Useful Information




WHERE CAN I WORK ?

If you are a student or backpacker planning to work abroad during the summer vacation you should establish
before you apply for a job whether you can work legally in the country of your choice. Most employers will not even consider
your application unless you can demonstrate that you can produce the necessary documentation. Some countries have special schemes
for harvest workers such as fruit pickers. You can see our interpretation of the schemes for EU, UK, Australia and USA further
down this page.


HOW DO I APPLY ?


When you apply for a job send a brief email to the employer saying something about yourself, including your
age and nationality, how you qualify to work in that particular country and what dates you are available for work.  If you have done similar work before, the contact details of a previous employer who will give you a reference is useful. A full CV is not normally needed for holiday jobs and you should not send attachments, unless you are asked to. (An exception might be if you wanted
to add a photo of yourself but this is strictly optional).


PLEASE REMEMBER US!


Mentioning PickingJobs in your application is always a good idea. In the subject line is best
but anywhere will do. Employers like to know how people found out about them and if they know people are finding them through
this site they are more likely to use it again next year and may even tell others about it – which means more jobs for everyone.


HOW MUCH WILL I BE PAID ?


For fruit picking you will normally be paid piecework rates, that is, you are paid by quantity/weight picked. This rate is often worked out so that the average worker earns the minimum wage for the country. The work is hard and even a fit person should allow a few days to get up to speed. Remember that hours of work may be restricted due to weather or crop conditions. Employers in other industries normally pay hourly rates.


SUN PROTECTION


When working outdoors in the summer you should wear appropriate clothes to protect yourself from sunburn.
You should also remember to drink plenty water to prevent dehydration.


WORKING IN EU COUNTRIES*


Nationals of the 25 EU countries have freedom to work in any other EU country. You will be required to show your passport or identity card to the employer who may wish to keep a photocopy.
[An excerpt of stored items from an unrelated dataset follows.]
theorem stepSWrite_fair {s : State} {m : Byte} (hf : Fair s) (hm : s.merged = some m) :
    stepSWrite s = .next { s with
      phase := .idle, outcome := some .ok, result := none, trace := s.trace ++ [.write 0x40#7 [0xE6#8, m]] } := by
  rw [stepSWrite, writeRegister, readMerged_of_some hm, busWrite_fair hf]
  rfl

/-! ## The statements about single steps -/

/-- Settles O20: each phase makes its one call, and the first is the same in both operations. -/
theorem registerReadSequence : Obligations.RegisterReadSequence := by
  refine fun s a hf => ⟨fun hp => ⟨?_, ?_⟩, fun hp => ?_, fun hp => ?_⟩
  · simp only [exec, execRdreg, hp, stepRCmd_fair hf]
  · simp only [exec, execSetres, hp, stepRCmd_fair hf]
  · simp only [exec, execRdreg, hp, stepRReq_fair hf]
  · simp only [exec, execRdreg, hp, stepRFetchRead_fair hf]

/-- Settles O21: the read half is `RDREG`'s; then the byte read is merged with `ARG`, and `MERGED` is written. -/
theorem resolutionUpdateSequence : Obligations.ResolutionUpdateSequence := by
  refine fun s a b m hf => ⟨fun hp => ?_, fun hp => ?_, fun hp ha => ?_, fun hp hm => ?_⟩
  · simp only [exec, execSetres, hp, stepRCmd_fair hf]
  · simp only [exec, execSetres, hp, stepRReq_fair hf]
  · simp only [exec, execSetres, hp, stepRFetchMerge_fair hf ha, mergeField]
  · simp only [exec, execSetres, hp, stepSWrite_fair hf hm]

/-- Settles O22: a merge is decided by the register outside the field and by the operand inside it, and a first merge
with the same operand changes neither. -/
theorem mergeLaws : Obligations.MergeLaws := fun m u a _ _ =>
  ⟨mergeField_and_not m u a, mergeField_and m u a, mergeField_congr rfl, (mergeField_congr · rfl),
    mergeField_congr (mergeField_and_not m u a) rfl⟩

/-! ## From acceptance to the fetch, in either operation (R131, R161) -/

theorem ConfiguringOp.step_rCmd {s : State} (hc : ConfiguringOp s) (hf : Fair s) (hp : s.phase = .rCmd) :
    step s = .next { s with phase := .rReq, trace := s.trace ++ [.write 0x40#7 [0xE7#8]] } := by
  have hb : s.phase ≠ .idle := by simp [hp]
  obtain ⟨hcmd, -⟩ := registerReadSequence s s.readArg hf
  obtain ⟨hread, hupdate⟩ := hcmd hp
  obtain ⟨ho | ho, ha⟩ := hc
  · exact (step_eq_execRdreg ho ha hb).trans hread
  · exact (step_eq_execSetres ho ha hb).trans hupdate

theorem ConfiguringOp.step_rReq {s : State} (hc : ConfiguringOp s) (hf : Fair s) (hp : s.phase = .rReq) :
    step s = .next { s with phase := .rFetch, trace := s.trace ++ [.request 0x40#7 1] } := by
  have hb : s.phase ≠ .idle := by simp [hp]
  obtain ⟨-, hread, -⟩ := registerReadSequence s s.readArg hf
  obtain ⟨-, hupdate, -⟩ := resolutionUpdateSequence s s.readArg 0x00#8 0x00#8 hf
  obtain ⟨ho | ho, ha⟩ := hc
  · exact (step_eq_execRdreg ho ha hb).trans (hread hp)
  · exact (step_eq_execSetres ho ha hb).trans (hupdate hp)

/-- The read command and the request of one byte, from the first phase of a control-register operation. -/
theorem ConfiguringOp.runSteps_to_rFetch {s : State} (hc : ConfiguringOp s) (hf : Fair s) (hp : s.phase = .rCmd) :
    runSteps 2 s = .next { s with
      phase := .rFetch, trace := s.trace ++ [.write 0x40#7 [0xE7#8], .request 0x40#7 1] } := by
  have hc' : ∀ tr, ConfiguringOp { s with phase := .rReq, trace := tr } := fun _ => hc
  refine (runSteps_of_step (hc.step_rCmd hf hp) 1).trans ?_
  refine (runSteps_of_step ((hc' _).step_rReq hf rfl) 0).trans ?_
  simp [runSteps]

/-- The state in which a control-register operation accepted in `s` fetches its byte. -/
def State.registerFetch (o a : Byte) (rs : List Request) (s : State) : State :=
  { ({ s with requests := rs } : State).latch o a with
    phase := .rFetch, trace := s.trace ++ [.write 0x40#7 [0xE7#8], .request 0x40#7 1] }

theorem runSteps_to_registerFetch {s : State} {o a : Byte} {rs : List Request} (ho : o = 0xE7#8 ∨ o = 0xE6#8)
    (hf : Fair s) (h : s.phase = .idle) (hr : s.requests = hreqWord o a :: rs) :
    runSteps 3 s = .next (s.registerFetch o a rs) := by
  have hnot : ¬ (o = 0xE3#8 ∨ o = 0xE5#8) := by rcases ho with rfl | rfl <;> decide
  have haccept : step s = .next ((({ s with requests := rs } : State).latch o a).goto .rCmd) := by
    rw [step_idle_hreq h hr, hreqOp_append, hreqArg_append, State.enter, if_neg hnot, if_pos ho]
  have hc : ConfiguringOp ((({ s with requests := rs } : State).latch o a).goto .rCmd) :=
    ⟨ho.imp (congrArg some) (congrArg some), rfl⟩
  exact (runSteps_of_step haccept 2).trans (hc.runSteps_to_rFetch hf rfl)

/-- The environment's next byte is decided by its script and its counter alone (R77). -/
theorem takeByte_fst_congr {s t : State} (hb : t.bytes = s.bytes) (hd : t.draws = s.draws) :
    t.takeByte.1 = s.takeByte.1 := by
  rcases takeByte_cases s with ⟨b, bs, h, e⟩ | ⟨h, e⟩
  · rw [e, takeByte_cons (hb.trans h)]
  · rw [e, takeByte_nil (hb.trans h), hd]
For more detailed information

click here


WORKING IN THE UK*


To find out if you can work in the UK please

click here
.


SAWS*


SAWS is British government sponsored scheme which has been severely cut back in recent years. It is now limited to nationals of Bulgaria and Romania to enable them carry out harvest work on farms throughout the UK.

Click here

for more details.


WORKING IN AUSTRALIA*


The Working Holiday Maker (WHM) visa gives you 12 months to travel to Australia from the date the visa is granted. You are allowed to stay in Australia for 12 months from the date you first enter Australia. You may work full-time, part-time or casually for 3 months at a time with any one employer. You should keep a record of your employment on form 1263 which entitles you to apply for a second working holiday visa.
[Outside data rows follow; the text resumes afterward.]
-- ==== Sys2Proof/Word.lean ====
section
/-! DEFINITION. The word types of the model: bytes and the three word widths of the manual (R1, R2). -/
namespace Sys2Proof

/-- One byte. -/
abbrev Byte := BitVec 8

/-- A byte string, the byte at the lowest offset (or transmitted first) at the head (R1). -/
abbrev Bytes := List (BitVec 8)

/-- A 16-bit field. -/
abbrev Half := BitVec 16

/-- A 32-bit word. -/
abbrev Word := BitVec 32

/-- A 64-bit word. -/
abbrev Dword := BitVec 64

end Sys2Proof
end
Australia has reciprocal working holiday maker arrangements with the following countries: the United Kingdom, Canada, Netherlands,
Japan, Republic of Ireland, Republic of Korea, Malta, Germany, Denmark, Sweden, Norway, Hong Kong (HKSAR), Finland, Cyprus, Italy,
France, Belgium, Estonia and Taiwan.

People who hold valid passports of most of these foreign countries are able to apply for a Working Holiday visa in any country (except
Australia). Applicants who hold a valid passport from Japan, the Republic of Korea, Malta, Germany, Taiwan, the HKSAR (or a British National
Overseas passport) or the Republic of Cyprus, must apply in the foreign country which issued the passport.
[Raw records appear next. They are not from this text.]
-- ==== Sys2Proof/Syntax.lean ====
section
/-! DEFINITION. The commands and events of the block, one constructor per row of spec/opcode_table.json, in the table's
order. A constructor's operands are what comes from outside with the command: pins, bytes on a bus, the answers of the
flash and of other nodes, and the faults that hardware reports. A row that is a lapse of time or an end of the block's
own work carries the object it concerns. -/
namespace Sys2Proof

/-- The commands of the block. -/
inductive Instr where
  -- Host transactions on a lane (R26 to R71, R86 to R94)
  | read (t : Txn) (addr : Word) (len : Nat) (e : ReadEnv)
  | readSfdp (t : Txn) (addr : Word) (len : Nat)
  | readId (t : Txn) (len : Nat)
  | readStatus (t : Txn) (len : Nat) (sr0 sr1 : Byte)
  | writeEnable (t : Txn)
  | program (t : Txn) (addr : Word) (data : Bytes)
  | erase (t : Txn) (addr : Word) (blockUnits : Nat)
  | eraseChip (t : Txn)
  | writeConfig (t : Txn) (data : Bytes)
  | addressMode (t : Txn)
  | reset (t : Txn)
  | resetConfigRestore (lane : Fin 8) (chip : Fin 2)
  | suspend (t : Txn)
  | resume (t : Txn)
  | power (t : Txn) (len : Nat)
  | securityRegister (t : Txn) (addr : Word) (len : Nat)
  | unknown (t : Txn) (len : Nat)
  | mbOpWrite (t : Txn) (data : Bytes)
  | mbOpRead (t : Txn) (len : Nat)
  | mbOpStatus (t : Txn) (len : Nat)
  | mailboxFrameRelease (lane : Fin 8)
  | mailboxGapTimeout (lane : Fin 8)
  -- The lane's own events (R46, R63, R64, R75 to R83, R101)
  | wrdiSend (lane : Fin 8)
  | flashStatusPoll (lane : Fin 8) (chip : Fin 2) (sr : Byte)
  | tableRewrite (lane : Fin 8)
  | shadowHashResume (lane : Fin 8)
  | spareTakeoverComplete (lane : Fin 8)
  | ruleSetSwap (lane : Fin 8)
  -- Verification (R108 to R150)
  | leafHashComplete (lane : Fin 8)
  | pageInComplete (lane : Fin 8) (region : Fin 256) (page : Nat) (fileA fileB : Bytes) (leaves : List Bytes)
      (faultLeaves : List Nat)
  | partialTimeout (lane : Fin 8) (tracker : Fin 64)
  | trackerFillComplete (lane : Fin 8) (tracker : Fin 64) (leafBytes : Bytes) (readFault : Bool)
  | flashCheck (lane : Fin 8) (leafBytes : Bytes) (readFault : Bool)
  | confirmationReads (lane : Fin 8) (read1 read2 : Bytes) (readFault : Bool)
  | claimEffect (res : Sel) (capable : Bool)
  | claimRelease (res : Sel)
  | mirrorFill (lane : Fin 8) (region : Fin 256) (leaf : Nat) (leafBytes : Bytes)
      (fromReservoir readFault : Bool)
  | holdAutoRelease (host : Fin 16)
  | trackerDrainComplete (lane : Fin 8)
  | scrub (lane : Fin 8) (leafBytes : Bytes) (readFault : Bool)
  | scrubOverrun (lane : Fin 8)
  | virundEnter (lane : Fin 8) (chip : Fin 2)
  | virundExit (lane : Fin 8) (chip : Fin 2)
  -- Start-up (R182 to R208)
  | por (vsel : Vector Strap 22) (mbAddr : Vector Strap 2) (pullMaster : Strap)
  | romextOverrun
  | headwaterPeerRequest
  | headwaterOfferWindowEnd
  | firmwareStart (failing : List Engine) (reachesStarted : Bool)
  | startWatchdog
  | aliasCertsSigned (retry : Bool)
  | platformVerifyAcceptance (lane : Fin 8) (chipAbsent0 chipAbsent1 : Bool) (flash0 flash1 : FlashTables)
  | regionRootCompare (lane : Fin 8) (region : Fin 256) (e : RegionEnv)
  | platformVerifyEnd (lane : Fin 8)
  | platformVerifyTimeout (lane : Fin 8)
  | leafRepair (lane : Fin 8) (region : Fin 256) (leaf : Nat) (source readBack readBack2 : Bytes) (erase4k : Bool)
  -- The sequencing program (R205, R227 to R247)
  | seqStepStart (c : SeqCtx)
  | assert (c : SeqCtx)
  | deassert (c : SeqCtx)
  | pulse (c : SeqCtx)
  | pulseEnd (pin : Fin 64)
  | delay (c : SeqCtx)
  | delayEnd (c : SeqCtx)
  | waitPg (c : SeqCtx)
  | waitPgMet (c : SeqCtx) (seen : PgSight)
  | waitPgTimeout (c : SeqCtx)
  | waitIn (c : SeqCtx)
  | waitInMet (c : SeqCtx) (ticks : Nat)
  | waitInTimeout (c : SeqCtx)
  | ifPresent (c : SeqCtx) (present : Bool)
  | releaseHost (c : SeqCtx) (good : List (PgSrc × PgSight))
  | platSync (c : SeqCtx)
  | platSyncReleased
  | platSyncTimeout
  -- Chuck's supervision and supplies (R211, R216 to R248)
  | supervisedFailure (src : PgSrc) (seen : PgSight)
  | takeDownStep (c : SeqCtx)
  | cycleReassert (pin : Fin 64) (seen : PgSight)
  | hostBringUp (host : Fin 16)
  | platformRestart
  | brownOut
  | brownOutRecovery
  | vsbLoss
  | backupEntry
  | backupLoss
  | platFollowEvent
  | platHoldHigh
  | startInput (k : Fin 64) (ticks : Nat)
  | idleEntry
  | idleWake
  | autoRetain
  | retainWake (w : WakeSource)
  | deepAfterExpiry
  | deepWake (w : WakeSource)
  | enginePowerDown (e : Engine)
  -- Updates (R249 to R287)
  | updateLockIdle (target : Byte)
  | updateRootCheck (lane : Fin 8) (window : Fin 8)
  | landingComplete (lane : Fin 8) (window : Fin 8) (readBack : Bytes)
  | gatedSessionCommit (target : Byte)
  | activationPreflipCheck (lane : Fin 8) (window : Fin 8) (readBack : Bytes)
  | prestage (lane : Fin 8) (window : Fin 8) (readBack : List Bytes)
  | activationFlip (lane : Fin 8) (window : Fin 8)
  | counterRaise (lane : Fin 8) (window : Fin 8)
  | follow (lane : Fin 8) (window : Fin 8) (readBack : List Bytes)
  | activationPauseEnd
  | reservoirRefresh (res : Sel) (readBack : List Bytes)
  -- Attestation and admission (R295 to R317)
  | slotPresent (slot : Fin 1024) (presence : Bool)
  | slotPoll (slot : Fin 1024) (answers presence : Bool)
  | slotAbsent (slot : Fin 1024)
  | attestationResponse (slot : Fin 1024) (answer : SpdmAnswer)
  | attestationTimeout (slot : Fin 1024)
  | attestationVerdict (slot : Fin 1024) (chain : List ChainCert) (sigOk : Bool)
  | attestRetry (slot : Fin 1024)
  | reattest (slot : Fin 1024)
  | discoveryNotify (slot : Fin 1024)
  | quotaAnswer (slot : Fin 1024) (granted : Bool) (leaseId leaseTime : Word)
  | quotaClaimRetry (slot : Fin 1024)
  | leaseRenew (slot : Fin 1024) (acknowledged : Bool)
  | leaseEnd (slot : Fin 1024)
  | leaseReclaim (leaseId : Word)
  | spdmGetVersion (r : SpdmReq)
  | spdmGetCapabilities (r : SpdmReq)
  | spdmNegotiateAlgorithms (r : SpdmReq)
  | spdmGetDigests (r : SpdmReq)
  | spdmGetCertificate (r : SpdmReq)
  | spdmChallenge (r : SpdmReq)
  | spdmGetMeasurements (r : SpdmReq)
  -- Engines (R320 to R384)
  | jobDispatch (e : Engine)
  | riffleJobEnd (i : Fin 32) (delivered : Nat) (inner : Option InnerEnd)
  | mandrelJobEnd (m : Fin 8) (invariantCheck : Option (Fin 11))
  | checkedWipeEnd (m : Fin 8) (readBackOk : Bool)
  | keyResidencyTimeout (m : Fin 8)
  | digestSessionTimeout (session : Word)
  | rifflePeriodicKat (i : Fin 24) (failedTest : Option (Fin 6))
  -- Stolik (R385 to R421)
  | stolikRequestRelease (port : Port)
  | stolikInvalidFrame (port : Port) (frame : Bytes) (integrityCheck : Bool)
  | getIdentity (r : Req)
  | getStatus (r : Req)
  | getChallenge (r : Req)
  | challengeExpiry
  | diagRead (r : Req)
  | getOpStatus (r : Req)
  | opRecordExpiry
  | putStructureHostManifest (r : Req)
  | putStructureLanePolicy (r : Req)
  | putStructurePlatformPolicy (r : Req)
  | putStructureAdmissionPolicy (r : Req)
  | structureUploadTimeout (port : Port)
  | getStructure (r : Req)
  | setConfig (r : Req)
  | getConfig (r : Req)
  | updateBegin (r : Req)
  | updateChunk (r : Req)
  | updateEnd (r : Req)
  | updateAbort (r : Req)
  | activateHostImage (r : Req)
  | activateComponent (r : Req)
  | discardStaged (r : Req)
  | repairLane (r : Req)
  | getUpdateStatus (r : Req)
  | stageStatus (r : Req)
  | stageDigest (r : Req)
  | getCertificates (r : Req)
  | getAdmission (r : Req)
  | getToken (r : Req)
  | getEvidence (r : Req)
  | heldObjectExpiry
  | slotQuarantine (r : Req)
  | slotRelease (r : Req)
  | slotReattest (r : Req)
  | quotaClaim (r : Req)
  | quotaRenew (r : Req)
  | quotaRelease (r : Req)
  | digest (r : Req)
  | digestStart (r : Req)
  | digestUpdate (r : Req)
  | digestFinish (r : Req)
  | digestSuspend (r : Req)
  | digestResume (r : Req)
  | ecdsaVerify (r : Req)
  | rsaVerify (r : Req)
  | mldsaVerify (r : Req)
  | getTime (r : Req)
  | setTime (r : Req)
  | snapshotCounters (r : Req)
  | snapshotCountersFabric (r : Req)
  | snapshotCapture
  | snapshotCopy
  | getSnapshot (r : Req)
  | logRead (r : Req)
  | logExport (r : Req)
  | platformPowerStart (r : Req)
  | platformPowerDown (r : Req)
  | platformPowerReset (r : Req)
  | hostHold (r : Req)
  | hostRelease (r : Req)
  | laneDenyAllOn (r : Req)
  | laneDenyAllOff (r : Req)
  | laneReset (r : Req)
  | powerStateRetain (r : Req)
  | powerStateDeep (r : Req)
  | wakeTimer
  | takeOwnership (r : Req)
  | setAnchorActive (r : Req)
  | setAnchorRevoke (r : Req)
  | raiseCounter (r : Req)
  | lifecycleTransition (r : Req)
  | debugUnlock (r : Req)
  -- Weir, resets, Levee, the log and the memories (R423 to R518)
  | weirEvent (evs : List WeirEv)
  | chipReset (cause : ResetCause)
  | warmReset
  | rstInN (low : Bool)
  | weirInject (word : Dword) (together : List WeirEv)
  | clearTest (word : Dword)
  | pendingClear (pending injected : Dword)
  | firstErrorClear (word : Dword)
  | errHoldWrite (value : Bool)
  | errPulseEnd
  | weirIrqService
  | registerWrite (reg : RegName) (value : Dword)
  | leveeAlarm (c : LeveeCond)
  | leveeRelease
  | leveeDisagree (kind : Fin 12) (d1Fired : Bool)
  | leveePeriodicTest (kind : Fin 12) (d1Fails d2Fails : Bool)
  | leveeBackupAlarm (c : LeveeCond)
  | vbakLow (mv : Half)
  | leveeAlarmClear (word : Dword)
  | logEntryWrite (readBackOk : Bool)
  | timeCheckpoint
  | patrolScrub (m : PatrolMem) (word : Word) (data : Dword) (check : Byte) (leaf : Fin 8 × Fin 256 × Nat)
  -- The Wiquajo fabric (R525 to R552)
  | linkSignalDetect (k : Fin 4)
  | linkBlockLock (k : Fin 4) (headers : List (BitVec 2))
  | linkTrainingBlock (k : Fin 4) (prev : BitVec 58) (block : LineBlock)
  | linkAuthComplete (k : Fin 4) (chain : List ChainCert) (sigOk : Bool)
  | linkTrainTimeout (k : Fin 4)
  | linkRetrain (k : Fin 4)
  | linkLockLoss (k : Fin 4)
  | linkLeave (k : Fin 4)
  | ack (k : Fin 4) (next : Half)
  | nak (k : Fin 4) (next : Half)
  | linkRetryTimeout (k : Fin 4)
  | announce (k : Fin 4) (m : AnnounceMsg)
  | announcePeriod
  | routeExpiry
  | routed (k : Fin 4) (h : RoutedHdr) (data : Bytes) (check : FrameCheck)
  | reassemblyTimeout
  | relayRequest (k : Fin 4) (src : BitVec 12) (msgId : Word) (frame : Bytes)
  | relayResponse (k : Fin 4) (src : BitVec 12) (msgId : Word) (frame : Bytes)
  | bridgeMessage (bus : Fin 16) (endpoint eid : Byte) (frame : Bytes)
  | bridgeTimeout
  | timeExchange
  | time (k : Fin 4) (m : TimeMsg) (arrival : Dword)
  | snapSchedule (k : Fin 4) (initiator : BitVec 12) (opId : Word) (at_ : Dword)
  | snapAck (node : BitVec 12) (opId : Word) (flags : Half)
  | snapFetch (src : BitVec 12) (msgId : Word) (opId : Word) (node : BitVec 12) (chunk : Word)
  | snapData (src : BitVec 12) (msgId : Word) (result : Res) (total : Word) (data : Bytes)
  | snapFetchTimeout
  | alert (src : BitVec 12) (kind detail : Byte) (nodeTime : Dword)
  | recoveryQuery (k : Fin 4)
  | recoveryOffer (k : Fin 4) (hsVersion setLength generation manifestLength : Word)
  | recoveryNone (k : Fin 4)
  | recoveryGet (k : Fin 4) (offset length : Word)
  | recoveryData (k : Fin 4) (offset : Word) (data : Bytes)
  -- Returns to service, supplies, authentication, the debug port and the rest
  | blockResetEnd (source : Fin 64) (unit : Fin 16) (testPassed : Bool)
  | vinWindowEntry
  | vsbWindowReturn
  | auth (k : Fin 4) (key : AuthKey)
  | tapInstruction (i : TapInstr)
  | clockLowTimeout (bus : Fin 16)
  | healthTestPass
deriving DecidableEq, Repr

end Sys2Proof
end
Working holiday visa applicants need to be aged between 18 and 30, single or married without children. They need to show that:


their main reason for coming to Australia is for a holiday, and that any work they do is to support themselves while they are on holiday;

they have a good chance of finding temporary work to supplement their holiday funds; they have a return ticket or sufficient
funds for a return fare and the first part of their stay; and they intend to leave Australia at the end of their authorised
stay.


For accurate up-to-date information see this informative website operated by the

Australian Government


WORKING IN THE USA*


International applicants need to be students and to have either a J-1 Exchange Visitors’ Visa for cultural exchange for work or travel or an F-1 Visa for practical training. It is notoriously difficult for applicants who are not students and who do not have the above visas to get jobs in USA.

US Visas

from the US Department of State provides more details.


*PLEASE NOTE the information regarding working in different counties throughout the world is intended as a very basic guide only and no guarantee
is given as to its veracity. You must check these thing out with the appropriate authorities. Detailed information can be obtained from your nearest embassy or consulate of the country you wish to visit. To find it see

www.embassyworld.com

DISCLAIMER


By using this web site you accept the following conditions:

PickingJobs.com and its agents accepts no responsibility for the completeness or accuracy of any of the information contained on
or accessed through this site and makes no representations about its suitability for any particular purpose. Users should make
their own judgements about those matters. To the extent permitted by law, PickingJobs excludes all liability for loss or damage
arising from the use of, or reliance on, the information contained in or accessed through this web site whether or not caused by
any negligence on the part of PickingJobs or its agents. The Law of Scotland shall apply.